#### Directions for this task
Starting with the opening line of the material, restate every line word for word, and end on the line containing "s.busErr := rfl".

● ● ● ● ● ● ●

@[simp] theorem finish_xstate : (finish c k e v p s).xstate = terminalState k c := rfl
@[simp] theorem finish_done : (finish c k e v p s).done = true := rfl
@[simp] theorem finish_phase : (finish c k e v p s).phase = s.phase := rfl
@[simp] theorem finish_rxDrop : (finish c k e v p s).rxDrop = s.rxDrop := rfl
@[simp] theorem finish_cmdRej : (finish c k e v p s).cmdRej = s.cmdRej := rfl
@[simp] theorem finish_busErr : (finish c k e v p s).busErr = s.busErr := rfl
@[simp] theorem finish_wrRej : (finish c k e v p s).wrRej = s.wrRej := rfl
@[simp] theorem finish_cmd : (finish c k e v p s).cmd = s.cmd := rfl
@[simp] theorem finish_resClass : (finish c k e v p s).resClass = k := rfl
@[simp] theorem finish_resErr : (finish c k e v p s).resErr = e := rfl
@[simp] theorem finish_resValue : (finish c k e v p s).resValue = v := rfl
@[simp] theorem finish_ie : (finish c k e v p s).ie = s.ie := rfl
@[simp] theorem finish_swipeFramed : (finish c k e v p s).swipeFramed = s.swipeFramed := rfl
@[simp] theorem finish_slotAscii : (finish c k e v p s).slotAscii = s.slotAscii := rfl
@[simp] theorem finish_replyTimeout : (finish c k e v p s).replyTimeout = s.replyTimeout := rfl
@[simp] theorem finish_settle : (finish c k e v p s).settle = s.settle := rfl
@[simp] theorem finish_txlen : (finish c k e v p s).txlen = s.txlen := rfl
@[simp] theorem finish_flen : (finish c k e v p s).flen = s.flen := rfl
@[simp] theorem finish_dlCnt : (finish c k e v p s).dlCnt = s.dlCnt := rfl
@[simp] theorem finish_txIdx : (finish c k e v p s).txIdx = s.txIdx := rfl
@[simp] theorem finish_swipeDisc : (finish c k e v p s).swipeDisc = s.swipeDisc := rfl
@[simp] theorem finish_p0 : (finish c k e v p s).p0 = s.p0 := rfl
@[simp] theorem finish_p1 : (finish c k e v p s).p1 = s.p1 := rfl
@[simp] theorem finish_pbufTx : (finish c k e v p s).pbufTx = s.pbufTx := rfl
@[simp] theorem finish_fbuf : (finish c k e v p s).fbuf = s.fbuf := rfl
@[simp] theorem finish_inputs : (finish c k e v p s).inputs = s.inputs := rfl
@[simp] theorem finish_cycle : (finish c k e v p s).cycle = s.cycle := rfl
@[simp] theorem finish_out : (finish c k e v p s).out = s.out := rfl

end

@[simp] theorem finish_none_rxlen (c : Option Instr) (k : ResultClass) (e : ErrCode) (v : Byte) (s : State) :
    (finish c k e v none s).rxlen = 0 := rfl

@[simp] theorem finish_none_pbufRx (c : Option Instr) (k : ResultClass) (e : ErrCode) (v : Byte) (s : State) :
    (finish c k e v none s).pbufRx = s.pbufRx := rfl

@[simp] theorem finish_some_rxlen (c : Option Instr) (k : ResultClass) (e : ErrCode) (v : Byte) (b : List Byte) (s : State) :
    (finish c k e v (some b) s).rxlen = BitVec.ofNat 16 b.length := rfl

@[simp] theorem finish_some_pbufRx (c : Option Instr) (k : ResultClass) (e : ErrCode) (v : Byte) (b : List Byte) (s : State) :
    (finish c k e v (some b) s).pbufRx = s.pbufRx.store 0 b := rfl
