/-- A finish with a payload. -/
theorem finish_some (c : Option Instr) (cls : ResultClass) (err : ErrCode) (value : Byte) (bytes : List Byte) (s : State)
    (hlen : bytes.length < 65536) (hwf : s.pbufRx.wf = true) :
    Finishes cls err value (terminalState cls c) (some bytes) s (finish c cls err value (some bytes) s) := by
  refine ⟨rfl, ?_, fun a => ?_⟩
  · simp [finish, Nat.mod_eq_of_lt hlen]
  · simp only [finish]
    rw [read_store _ _ _ hwf]
    simp

/-- A frame that is sent. -/
theorem sendFrame_starts (frame : List Byte) (ph : Bool) (s : State) (hlen : frame.length < 65536) (hwf : s.fbuf.wf = true) :
    StartsSending frame ph s (sendFrame frame ph s) := by
  refine ⟨rfl, ?_, fun a => ?_⟩
  · simp [sendFrame, Nat.mod_eq_of_lt hlen]
  · simp only [sendFrame]
    rw [read_store _ _ _ hwf]
    simp

/-- Issuing a command either fails a check or starts it. -/
theorem issue_cases (i : Instr) (checks : List (Bool × ErrCode)) (start : State → State) (s : State) :
    (∃ code, firstFailure checks = some code
        ∧ issue i checks start s = finish (some i) .invalidArgument code (commandFailValue i) none (opened s))
      ∨ (firstFailure checks = none ∧ issue i checks start s = start (opened s)) := by
  unfold issue
  cases h : firstFailure checks with
  | none => exact .inr ⟨rfl, rfl⟩
  | some code => exact .inl ⟨code, rfl, rfl⟩

/-- No check of a list fails exactly when each of them passes. -/
theorem firstFailure_none (checks : List (Bool × ErrCode)) :
    firstFailure checks = none ↔ ∀ c ∈ checks, c.1 = false := by
  induction checks with
  | nil => simp [firstFailure]
  | cons c rest ih =>
    obtain ⟨fails, code⟩ := c
    cases fails <;> simp [firstFailure, ih]

/-- A failing check is one of the list, and the code it answers is its own. -/
theorem firstFailure_some (checks : List (Bool × ErrCode)) (code : ErrCode) (h : firstFailure checks = some code) :
    (true, code) ∈ checks := by
  induction checks with
  | nil => simp [firstFailure] at h
  | cons c rest ih =>
    obtain ⟨fails, e⟩ := c
    cases fails with
    | false => simp only [firstFailure] at h; simp [ih h]
    | true => simp only [firstFailure, if_true, Option.some.injEq] at h; simp [h]

/-- Every command answers a next state when it is issued. -/
theorem exec_next (i : Instr) (s : State) : ∃ t, exec i s = .next t := by cases i <;> exact ⟨_, rfl⟩

/-! ## The frame that a command sends -/

/-- Encode's only error is TERM_COLLISION. -/
theorem encodeFrame_error (p : Profile) (payload : List Byte) (code : ErrCode) (h : encodeFrame p payload = .error code) :
    code = .termCollision := by
  unfold encodeFrame at h
  split at h
  · simpa using h.symm
  · cases h

theorem frameOf_ok {p : Profile} {payload frame : List Byte} (h : encodeFrame p payload = .ok frame) :
    frameOf p payload = frame := by simp [frameOf, h]

theorem collides_eq_false {p : Profile} {payload : List Byte} :
    collides p payload = false ↔ ∃ frame, encodeFrame p payload = .ok frame := by
  unfold collides
  cases h : encodeFrame p payload <;> simp

theorem collides_eq_true {p : Profile} {payload : List Byte} :
    collides p payload = true ↔ encodeFrame p payload = .error .termCollision := by
  unfold collides
  cases h : encodeFrame p payload with
  | ok frame => simp
  | error code => simp [encodeFrame_error p payload code h]

theorem emptyFrame_eq_true {p : Profile} {payload : List Byte} :
    emptyFrame p payload = true ↔ encodeFrame p payload = .ok [] := by
  unfold emptyFrame
  cases h : encodeFrame p payload <;> simp

/-! ## The swipe buffer, the tick, the engine's part -/

/-- A swipe buffer that ended: the card finishes the command, or the buffer is discarded. -/
theorem endSwipe_cases (c : Option Instr) (card : List Byte) (s : State) :
    (cardOk card = true ∧ endSwipe c card s = (finish c .ok .noError 0 (some card) s, true))
      ∨ (cardOk card = false ∧ endSwipe c card s = (discardSwipe s, false)) := by
  unfold endSwipe
  cases h : cardOk card <;> simp

/-- A byte of a swipe: stored, a finish with a card, or a discard. -/
theorem swipeByte_cases (b : Byte) (s : State) :
    (∃ card, cardOk card = true
        ∧ swipeByte b s = (finish s.command .ok .noError 0 (some card) (appendByte b s), true))
      ∨ swipeByte b s = (discardSwipe (appendByte b s), false)
      ∨ (s.flen.toNat + 1 ≠ Config.fbufDepth ∧ swipeByte b s = (appendByte b s, false)) := by
  unfold swipeByte
  dsimp only
  split
  · split
    · split
      · rename_i card _
        rcases endSwipe_cases s.command card (appendByte b s) with ⟨h, e⟩ | ⟨-, e⟩
        · exact .inl ⟨card, h, e⟩
        · exact .inr (.inl e)
      · exact .inr (.inl rfl)
    · split
      · exact .inr (.inl rfl)
      · rename_i h; exact .inr (.inr ⟨by simpa using h, rfl⟩)
  · split
    · rcases endSwipe_cases s.command s.frameBytes (appendByte b s) with ⟨h, e⟩ | ⟨-, e⟩
      · exact .inl ⟨s.frameBytes, h, e⟩
      · exact .inr (.inl e)
    · split
      · exact .inr (.inl rfl)
      · rename_i h; exact .inr (.inr ⟨by simpa using h, rfl⟩)

/-- A byte of an awaited reply: a payload is interpreted, a bad frame or a full buffer finishes MALFORMED, or waiting goes on. -/
theorem replyByte_cases (b : Byte) (s : State) :
    (∃ payload, decodeFrame (exchangeParams s.command s.phase s).profile (exchangeParams s.command s.phase s).shape
          (exchangeParams s.command s.phase s).n (s.frameBytes ++ [b]) = .ok payload
        ∧ replyByte b s = (interpret s.command payload (appendByte b s), true))
      ∨ (∃ code, replyByte b s = (finish s.command .malformed code (failValue s.command) none (appendByte b s), true)
        ∧ classAllows .malformed code = true
        ∧ (code = budgetError (exchangeParams s.command s.phase s).profile
          ∨ decodeFrame (exchangeParams s.command s.phase s).profile (exchangeParams s.command s.phase s).shape
          (exchangeParams s.command s.phase s).n (s.frameBytes ++ [b]) = .error code))
      ∨ (s.flen.toNat + 1 ≠ Config.fbufDepth ∧ replyByte b s = (appendByte b s, false)) := by
  unfold replyByte
  dsimp only
  split
  · split
    · rename_i payload h
      exact .inl ⟨payload, h, rfl⟩
    · rename_i code h
      exact .inr (.inl ⟨code, rfl, decodeFrame_error h, .inr h⟩)
  · split
    · refine .inr (.inl ⟨_, rfl, ?_, .inl rfl⟩)
      unfold budgetError
      split <;> decide
    · rename_i h; exact .inr (.inr ⟨by simpa using h, rfl⟩)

● ● ● ● ● ● ●

#### Result below
@[simp] theorem finish_xstate : (finish c k e v p s).xstate = terminalState k c := rfl
@[simp] theorem finish_done : (finish c k e v p s).done = true := rfl
@[simp] theorem finish_phase : (finish c k e v p s).phase = s.phase := rfl
@[simp] theorem finish_rxDrop : (finish c k e v p s).rxDrop = s.rxDrop := rfl
@[simp] theorem finish_cmdRej : (finish c k e v p s).cmdRej = s.cmdRej := rfl
@[simp] theorem finish_busErr : (finish c k e v p s).busErr = s.busErr := rfl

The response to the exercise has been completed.